Dataset entries:
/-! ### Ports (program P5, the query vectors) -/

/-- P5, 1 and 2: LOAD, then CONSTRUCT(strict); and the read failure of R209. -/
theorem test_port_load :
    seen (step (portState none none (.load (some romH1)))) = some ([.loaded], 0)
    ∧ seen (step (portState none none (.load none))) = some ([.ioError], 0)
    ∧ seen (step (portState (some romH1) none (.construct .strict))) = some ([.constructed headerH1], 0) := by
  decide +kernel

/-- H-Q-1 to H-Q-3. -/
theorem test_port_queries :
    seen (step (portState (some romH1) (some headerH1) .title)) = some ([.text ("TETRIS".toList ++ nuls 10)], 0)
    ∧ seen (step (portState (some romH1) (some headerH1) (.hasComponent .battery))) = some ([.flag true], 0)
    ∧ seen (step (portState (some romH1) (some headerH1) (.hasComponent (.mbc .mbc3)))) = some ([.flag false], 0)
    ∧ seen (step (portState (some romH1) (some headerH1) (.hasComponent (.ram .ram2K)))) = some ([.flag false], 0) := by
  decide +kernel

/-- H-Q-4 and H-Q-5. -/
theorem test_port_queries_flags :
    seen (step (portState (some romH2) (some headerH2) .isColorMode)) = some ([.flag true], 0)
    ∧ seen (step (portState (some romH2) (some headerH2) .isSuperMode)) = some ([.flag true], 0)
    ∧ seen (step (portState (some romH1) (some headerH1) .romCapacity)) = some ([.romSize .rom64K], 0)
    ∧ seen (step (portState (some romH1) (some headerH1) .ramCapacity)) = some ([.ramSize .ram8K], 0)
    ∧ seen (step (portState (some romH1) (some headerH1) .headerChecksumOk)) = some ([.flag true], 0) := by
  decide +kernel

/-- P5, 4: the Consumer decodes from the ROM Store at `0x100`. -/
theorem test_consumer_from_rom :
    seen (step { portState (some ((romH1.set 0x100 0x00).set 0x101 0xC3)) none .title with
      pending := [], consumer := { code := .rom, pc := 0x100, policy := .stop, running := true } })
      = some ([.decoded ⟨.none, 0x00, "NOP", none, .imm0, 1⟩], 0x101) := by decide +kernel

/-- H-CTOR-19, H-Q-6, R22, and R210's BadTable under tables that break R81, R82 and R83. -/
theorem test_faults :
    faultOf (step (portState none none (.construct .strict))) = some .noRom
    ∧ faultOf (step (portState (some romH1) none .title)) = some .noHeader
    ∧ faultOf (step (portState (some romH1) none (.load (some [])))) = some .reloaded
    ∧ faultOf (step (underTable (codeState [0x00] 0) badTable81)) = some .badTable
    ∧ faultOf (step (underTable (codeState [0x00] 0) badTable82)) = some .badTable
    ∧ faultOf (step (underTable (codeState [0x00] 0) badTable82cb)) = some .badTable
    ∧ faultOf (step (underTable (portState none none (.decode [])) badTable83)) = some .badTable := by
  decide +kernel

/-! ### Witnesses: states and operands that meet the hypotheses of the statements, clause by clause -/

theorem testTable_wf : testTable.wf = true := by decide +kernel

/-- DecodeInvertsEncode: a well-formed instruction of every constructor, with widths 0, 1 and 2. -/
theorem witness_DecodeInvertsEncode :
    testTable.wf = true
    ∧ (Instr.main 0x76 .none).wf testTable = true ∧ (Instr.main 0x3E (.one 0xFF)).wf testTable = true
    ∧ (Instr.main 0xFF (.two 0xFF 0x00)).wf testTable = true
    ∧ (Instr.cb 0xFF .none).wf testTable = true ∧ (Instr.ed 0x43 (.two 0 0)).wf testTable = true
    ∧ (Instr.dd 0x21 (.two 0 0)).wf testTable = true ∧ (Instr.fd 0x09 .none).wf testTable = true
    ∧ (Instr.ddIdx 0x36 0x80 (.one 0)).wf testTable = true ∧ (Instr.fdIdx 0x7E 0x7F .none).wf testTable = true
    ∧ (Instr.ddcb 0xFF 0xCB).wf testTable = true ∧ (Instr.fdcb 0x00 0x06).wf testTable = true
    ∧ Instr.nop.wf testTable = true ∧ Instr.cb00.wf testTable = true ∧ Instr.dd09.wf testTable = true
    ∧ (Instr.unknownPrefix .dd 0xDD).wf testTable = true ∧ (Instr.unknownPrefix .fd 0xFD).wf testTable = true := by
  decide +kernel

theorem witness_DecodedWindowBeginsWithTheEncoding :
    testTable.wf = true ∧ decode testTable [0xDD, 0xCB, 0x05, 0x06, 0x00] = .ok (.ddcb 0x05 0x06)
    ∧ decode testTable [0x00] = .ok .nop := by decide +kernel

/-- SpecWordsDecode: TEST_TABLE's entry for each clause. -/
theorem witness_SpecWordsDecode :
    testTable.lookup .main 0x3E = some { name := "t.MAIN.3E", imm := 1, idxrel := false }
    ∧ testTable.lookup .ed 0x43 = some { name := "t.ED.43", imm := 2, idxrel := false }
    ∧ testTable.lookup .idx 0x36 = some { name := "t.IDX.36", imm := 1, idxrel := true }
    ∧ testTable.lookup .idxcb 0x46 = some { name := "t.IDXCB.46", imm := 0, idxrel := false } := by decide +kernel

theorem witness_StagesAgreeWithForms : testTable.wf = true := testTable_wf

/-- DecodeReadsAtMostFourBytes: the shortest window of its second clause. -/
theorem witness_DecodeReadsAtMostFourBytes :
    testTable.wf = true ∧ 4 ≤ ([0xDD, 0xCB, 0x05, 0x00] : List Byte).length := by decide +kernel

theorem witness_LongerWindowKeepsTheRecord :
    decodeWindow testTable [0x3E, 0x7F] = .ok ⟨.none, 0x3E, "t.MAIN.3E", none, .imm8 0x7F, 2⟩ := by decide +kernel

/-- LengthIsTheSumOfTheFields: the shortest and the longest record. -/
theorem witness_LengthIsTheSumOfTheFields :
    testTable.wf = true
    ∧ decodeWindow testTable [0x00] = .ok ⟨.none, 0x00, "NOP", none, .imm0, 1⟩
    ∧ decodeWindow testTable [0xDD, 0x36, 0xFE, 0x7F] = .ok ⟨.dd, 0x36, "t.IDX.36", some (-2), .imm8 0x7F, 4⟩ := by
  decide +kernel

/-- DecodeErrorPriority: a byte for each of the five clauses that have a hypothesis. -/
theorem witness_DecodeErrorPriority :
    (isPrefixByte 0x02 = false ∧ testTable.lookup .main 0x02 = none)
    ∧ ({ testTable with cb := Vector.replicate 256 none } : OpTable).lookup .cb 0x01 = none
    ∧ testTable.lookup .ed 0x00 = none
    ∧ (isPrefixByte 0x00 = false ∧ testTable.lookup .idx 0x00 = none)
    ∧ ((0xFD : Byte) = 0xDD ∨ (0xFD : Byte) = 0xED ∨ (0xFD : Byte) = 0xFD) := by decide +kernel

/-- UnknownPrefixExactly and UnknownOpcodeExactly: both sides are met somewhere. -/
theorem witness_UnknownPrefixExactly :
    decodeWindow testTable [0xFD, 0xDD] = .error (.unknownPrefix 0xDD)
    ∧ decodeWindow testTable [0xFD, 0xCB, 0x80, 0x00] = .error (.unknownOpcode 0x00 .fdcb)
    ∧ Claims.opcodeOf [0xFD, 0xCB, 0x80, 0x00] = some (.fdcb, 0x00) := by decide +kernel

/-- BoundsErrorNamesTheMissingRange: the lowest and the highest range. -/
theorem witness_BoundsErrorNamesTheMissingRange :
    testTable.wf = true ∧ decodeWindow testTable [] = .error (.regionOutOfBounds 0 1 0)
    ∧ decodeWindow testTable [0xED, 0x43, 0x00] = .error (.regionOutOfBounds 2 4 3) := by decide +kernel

• Your task
Compute the number of lines in the records that contain the string "isPrefixByte", and return that number alone.

• Output
2